TASK INSTRUCTIONS: Set down the lines below exactly as they stand, please. Go from the first through the one containing "(hq : belowDepth s.cfg.qTx s.txq.length) (is".

** Opening SUPPLIED INFORMATION block **

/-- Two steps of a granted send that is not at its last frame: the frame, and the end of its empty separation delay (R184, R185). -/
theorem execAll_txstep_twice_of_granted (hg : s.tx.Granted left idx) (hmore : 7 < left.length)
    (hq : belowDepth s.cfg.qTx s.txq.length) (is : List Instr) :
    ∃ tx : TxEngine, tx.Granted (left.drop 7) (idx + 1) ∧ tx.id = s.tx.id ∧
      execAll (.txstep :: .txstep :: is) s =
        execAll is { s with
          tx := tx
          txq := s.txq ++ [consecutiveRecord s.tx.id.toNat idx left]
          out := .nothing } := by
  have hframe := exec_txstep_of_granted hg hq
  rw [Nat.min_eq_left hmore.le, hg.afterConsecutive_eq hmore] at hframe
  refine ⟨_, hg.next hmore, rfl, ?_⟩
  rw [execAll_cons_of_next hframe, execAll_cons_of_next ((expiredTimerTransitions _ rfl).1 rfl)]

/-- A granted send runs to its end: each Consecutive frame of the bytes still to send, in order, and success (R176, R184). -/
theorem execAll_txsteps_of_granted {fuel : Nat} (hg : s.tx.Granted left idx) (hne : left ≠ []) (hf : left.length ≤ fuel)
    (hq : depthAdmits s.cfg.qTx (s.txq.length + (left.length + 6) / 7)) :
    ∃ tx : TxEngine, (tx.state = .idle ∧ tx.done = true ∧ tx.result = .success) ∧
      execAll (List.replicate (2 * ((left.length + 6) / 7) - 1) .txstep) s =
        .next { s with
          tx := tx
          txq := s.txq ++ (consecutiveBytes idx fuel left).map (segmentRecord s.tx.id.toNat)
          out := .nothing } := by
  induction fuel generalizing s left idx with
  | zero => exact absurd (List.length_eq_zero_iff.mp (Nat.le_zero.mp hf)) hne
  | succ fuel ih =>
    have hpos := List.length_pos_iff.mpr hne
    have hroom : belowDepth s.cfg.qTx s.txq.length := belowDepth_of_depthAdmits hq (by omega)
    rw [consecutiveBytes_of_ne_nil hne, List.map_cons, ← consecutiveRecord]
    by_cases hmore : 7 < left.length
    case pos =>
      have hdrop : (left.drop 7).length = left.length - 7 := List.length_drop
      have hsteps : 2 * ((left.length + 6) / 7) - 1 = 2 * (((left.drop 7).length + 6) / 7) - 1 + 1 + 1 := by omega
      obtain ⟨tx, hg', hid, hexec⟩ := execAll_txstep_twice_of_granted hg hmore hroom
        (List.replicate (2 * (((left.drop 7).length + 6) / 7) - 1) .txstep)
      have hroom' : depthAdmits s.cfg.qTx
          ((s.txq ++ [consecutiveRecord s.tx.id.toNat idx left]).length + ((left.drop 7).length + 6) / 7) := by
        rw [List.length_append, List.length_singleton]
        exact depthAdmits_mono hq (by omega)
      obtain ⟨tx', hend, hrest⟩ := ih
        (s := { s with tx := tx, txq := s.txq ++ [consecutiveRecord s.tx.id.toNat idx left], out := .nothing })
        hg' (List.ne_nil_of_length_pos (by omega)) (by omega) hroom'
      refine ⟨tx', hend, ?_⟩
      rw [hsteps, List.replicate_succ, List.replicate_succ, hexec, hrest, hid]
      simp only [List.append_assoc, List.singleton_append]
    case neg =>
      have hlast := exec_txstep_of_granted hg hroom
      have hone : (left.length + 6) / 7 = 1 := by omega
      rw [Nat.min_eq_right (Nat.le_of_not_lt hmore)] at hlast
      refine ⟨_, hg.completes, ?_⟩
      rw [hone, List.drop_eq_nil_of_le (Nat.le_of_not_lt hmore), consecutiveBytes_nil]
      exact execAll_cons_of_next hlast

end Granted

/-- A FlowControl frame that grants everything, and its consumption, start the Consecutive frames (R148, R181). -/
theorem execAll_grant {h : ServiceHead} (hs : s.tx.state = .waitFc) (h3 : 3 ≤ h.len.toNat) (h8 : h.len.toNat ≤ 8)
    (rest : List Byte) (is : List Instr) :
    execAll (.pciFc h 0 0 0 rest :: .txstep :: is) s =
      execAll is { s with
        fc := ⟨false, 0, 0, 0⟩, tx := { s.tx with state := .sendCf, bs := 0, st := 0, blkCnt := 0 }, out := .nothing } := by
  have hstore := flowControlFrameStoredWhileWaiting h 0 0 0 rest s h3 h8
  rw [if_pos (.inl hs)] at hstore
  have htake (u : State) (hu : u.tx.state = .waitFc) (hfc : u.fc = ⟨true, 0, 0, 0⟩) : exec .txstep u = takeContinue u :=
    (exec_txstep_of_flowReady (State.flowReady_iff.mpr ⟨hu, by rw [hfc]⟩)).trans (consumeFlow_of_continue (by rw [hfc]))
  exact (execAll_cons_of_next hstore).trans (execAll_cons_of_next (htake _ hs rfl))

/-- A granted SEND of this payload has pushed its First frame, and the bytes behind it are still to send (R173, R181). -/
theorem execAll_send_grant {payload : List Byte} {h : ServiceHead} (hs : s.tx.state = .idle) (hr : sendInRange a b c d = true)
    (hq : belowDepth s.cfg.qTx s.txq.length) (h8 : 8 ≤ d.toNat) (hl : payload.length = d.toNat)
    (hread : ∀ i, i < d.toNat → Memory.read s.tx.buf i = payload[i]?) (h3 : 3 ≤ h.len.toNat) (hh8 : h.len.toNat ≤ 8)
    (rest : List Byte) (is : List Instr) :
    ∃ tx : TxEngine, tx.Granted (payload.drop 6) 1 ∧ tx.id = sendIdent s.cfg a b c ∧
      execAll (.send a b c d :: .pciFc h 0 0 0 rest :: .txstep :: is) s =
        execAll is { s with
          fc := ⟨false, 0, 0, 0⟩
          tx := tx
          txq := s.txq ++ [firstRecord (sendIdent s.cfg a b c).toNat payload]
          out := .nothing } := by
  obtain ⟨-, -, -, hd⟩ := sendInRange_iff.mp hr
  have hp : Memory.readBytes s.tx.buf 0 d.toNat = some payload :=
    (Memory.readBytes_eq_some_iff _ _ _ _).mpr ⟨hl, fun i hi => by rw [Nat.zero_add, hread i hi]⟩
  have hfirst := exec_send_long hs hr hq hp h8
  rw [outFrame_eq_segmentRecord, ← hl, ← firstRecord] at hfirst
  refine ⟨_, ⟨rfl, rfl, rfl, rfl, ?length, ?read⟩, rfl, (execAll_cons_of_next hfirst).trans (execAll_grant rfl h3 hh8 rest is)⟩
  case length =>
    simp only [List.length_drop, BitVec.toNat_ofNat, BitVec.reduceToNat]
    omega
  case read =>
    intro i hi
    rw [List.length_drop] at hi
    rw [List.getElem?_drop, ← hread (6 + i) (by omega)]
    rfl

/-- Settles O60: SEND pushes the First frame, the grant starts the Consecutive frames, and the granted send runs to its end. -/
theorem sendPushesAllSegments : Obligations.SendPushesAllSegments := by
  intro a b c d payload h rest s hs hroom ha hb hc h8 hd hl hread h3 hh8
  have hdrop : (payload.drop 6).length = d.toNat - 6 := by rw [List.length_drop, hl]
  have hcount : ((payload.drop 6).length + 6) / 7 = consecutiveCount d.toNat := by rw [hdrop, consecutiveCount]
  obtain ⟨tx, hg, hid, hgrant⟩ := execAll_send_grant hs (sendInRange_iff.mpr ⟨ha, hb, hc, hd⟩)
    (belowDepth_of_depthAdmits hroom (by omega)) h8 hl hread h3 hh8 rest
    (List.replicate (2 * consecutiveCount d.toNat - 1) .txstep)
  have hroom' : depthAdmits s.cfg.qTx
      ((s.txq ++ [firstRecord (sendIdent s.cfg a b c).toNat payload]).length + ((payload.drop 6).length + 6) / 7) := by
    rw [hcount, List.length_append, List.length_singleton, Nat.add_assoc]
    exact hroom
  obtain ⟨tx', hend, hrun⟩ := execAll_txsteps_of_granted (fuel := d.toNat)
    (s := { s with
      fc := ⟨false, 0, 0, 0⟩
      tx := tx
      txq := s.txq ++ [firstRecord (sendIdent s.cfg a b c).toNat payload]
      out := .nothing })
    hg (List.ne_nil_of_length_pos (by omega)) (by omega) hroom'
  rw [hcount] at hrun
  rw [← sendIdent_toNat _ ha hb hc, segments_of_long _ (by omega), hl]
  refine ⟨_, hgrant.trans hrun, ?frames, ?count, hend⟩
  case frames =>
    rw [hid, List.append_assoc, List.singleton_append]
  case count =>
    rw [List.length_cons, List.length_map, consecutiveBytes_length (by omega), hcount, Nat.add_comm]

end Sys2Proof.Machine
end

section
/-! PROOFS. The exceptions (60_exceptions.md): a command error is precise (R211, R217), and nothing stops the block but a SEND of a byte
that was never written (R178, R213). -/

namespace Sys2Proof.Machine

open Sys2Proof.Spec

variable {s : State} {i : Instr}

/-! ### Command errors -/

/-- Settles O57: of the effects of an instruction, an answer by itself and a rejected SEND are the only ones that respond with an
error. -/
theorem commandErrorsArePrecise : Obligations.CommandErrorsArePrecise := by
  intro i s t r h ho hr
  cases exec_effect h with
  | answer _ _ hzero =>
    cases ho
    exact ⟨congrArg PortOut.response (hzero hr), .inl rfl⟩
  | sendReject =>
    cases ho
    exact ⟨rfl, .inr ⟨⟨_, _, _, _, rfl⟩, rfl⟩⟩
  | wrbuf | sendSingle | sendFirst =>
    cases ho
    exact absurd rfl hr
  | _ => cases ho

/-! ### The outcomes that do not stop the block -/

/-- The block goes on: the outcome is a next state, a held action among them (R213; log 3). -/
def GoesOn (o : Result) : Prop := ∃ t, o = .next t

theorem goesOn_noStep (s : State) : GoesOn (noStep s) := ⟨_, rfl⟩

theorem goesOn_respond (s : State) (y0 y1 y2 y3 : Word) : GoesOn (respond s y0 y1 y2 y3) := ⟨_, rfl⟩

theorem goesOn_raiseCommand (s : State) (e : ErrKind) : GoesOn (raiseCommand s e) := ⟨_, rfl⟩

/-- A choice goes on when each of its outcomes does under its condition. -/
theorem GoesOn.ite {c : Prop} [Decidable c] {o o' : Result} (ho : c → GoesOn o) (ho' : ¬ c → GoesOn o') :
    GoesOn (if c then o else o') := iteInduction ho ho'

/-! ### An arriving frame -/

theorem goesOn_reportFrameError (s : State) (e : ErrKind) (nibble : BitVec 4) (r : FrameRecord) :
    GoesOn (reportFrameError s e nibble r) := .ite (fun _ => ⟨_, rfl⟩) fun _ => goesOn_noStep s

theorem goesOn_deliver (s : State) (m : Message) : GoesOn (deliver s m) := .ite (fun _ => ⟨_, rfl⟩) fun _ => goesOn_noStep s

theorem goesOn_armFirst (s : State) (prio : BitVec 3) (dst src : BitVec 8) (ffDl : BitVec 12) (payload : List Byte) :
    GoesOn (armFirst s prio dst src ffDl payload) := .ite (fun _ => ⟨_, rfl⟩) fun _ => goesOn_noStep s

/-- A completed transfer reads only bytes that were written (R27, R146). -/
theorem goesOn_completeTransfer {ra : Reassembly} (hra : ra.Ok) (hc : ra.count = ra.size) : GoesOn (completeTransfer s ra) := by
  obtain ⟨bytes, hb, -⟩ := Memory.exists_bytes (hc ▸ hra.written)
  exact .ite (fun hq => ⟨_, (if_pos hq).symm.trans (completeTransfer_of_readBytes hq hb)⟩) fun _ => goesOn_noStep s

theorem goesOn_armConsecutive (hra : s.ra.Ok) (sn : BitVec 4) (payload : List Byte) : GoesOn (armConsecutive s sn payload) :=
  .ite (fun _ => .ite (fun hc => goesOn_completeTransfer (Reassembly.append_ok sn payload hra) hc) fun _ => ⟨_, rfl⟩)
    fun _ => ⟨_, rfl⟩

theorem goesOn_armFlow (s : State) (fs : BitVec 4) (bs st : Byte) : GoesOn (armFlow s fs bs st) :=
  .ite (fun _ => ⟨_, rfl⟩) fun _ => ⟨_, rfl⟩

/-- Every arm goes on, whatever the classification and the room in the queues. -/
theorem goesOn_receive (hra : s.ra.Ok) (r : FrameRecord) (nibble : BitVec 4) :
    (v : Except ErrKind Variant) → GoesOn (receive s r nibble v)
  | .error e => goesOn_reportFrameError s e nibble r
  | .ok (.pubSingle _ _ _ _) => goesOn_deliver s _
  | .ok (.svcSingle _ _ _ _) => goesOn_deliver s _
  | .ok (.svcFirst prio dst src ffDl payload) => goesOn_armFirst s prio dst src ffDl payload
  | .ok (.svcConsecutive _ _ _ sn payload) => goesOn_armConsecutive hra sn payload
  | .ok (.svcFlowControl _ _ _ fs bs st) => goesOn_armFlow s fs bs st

** Closing SUPPLIED INFORMATION block **

TASK ANSWER:
/-- Two steps of a granted send that is not at its last frame: the frame, and the end of its empty separation delay (R184, R185). -/
theorem execAll_txstep_twice_of_granted (hg : s.tx.Granted left idx) (hmore : 7 < left.length)
    (hq : belowDepth s.cfg.qTx s.txq.length) (is : List Instr) :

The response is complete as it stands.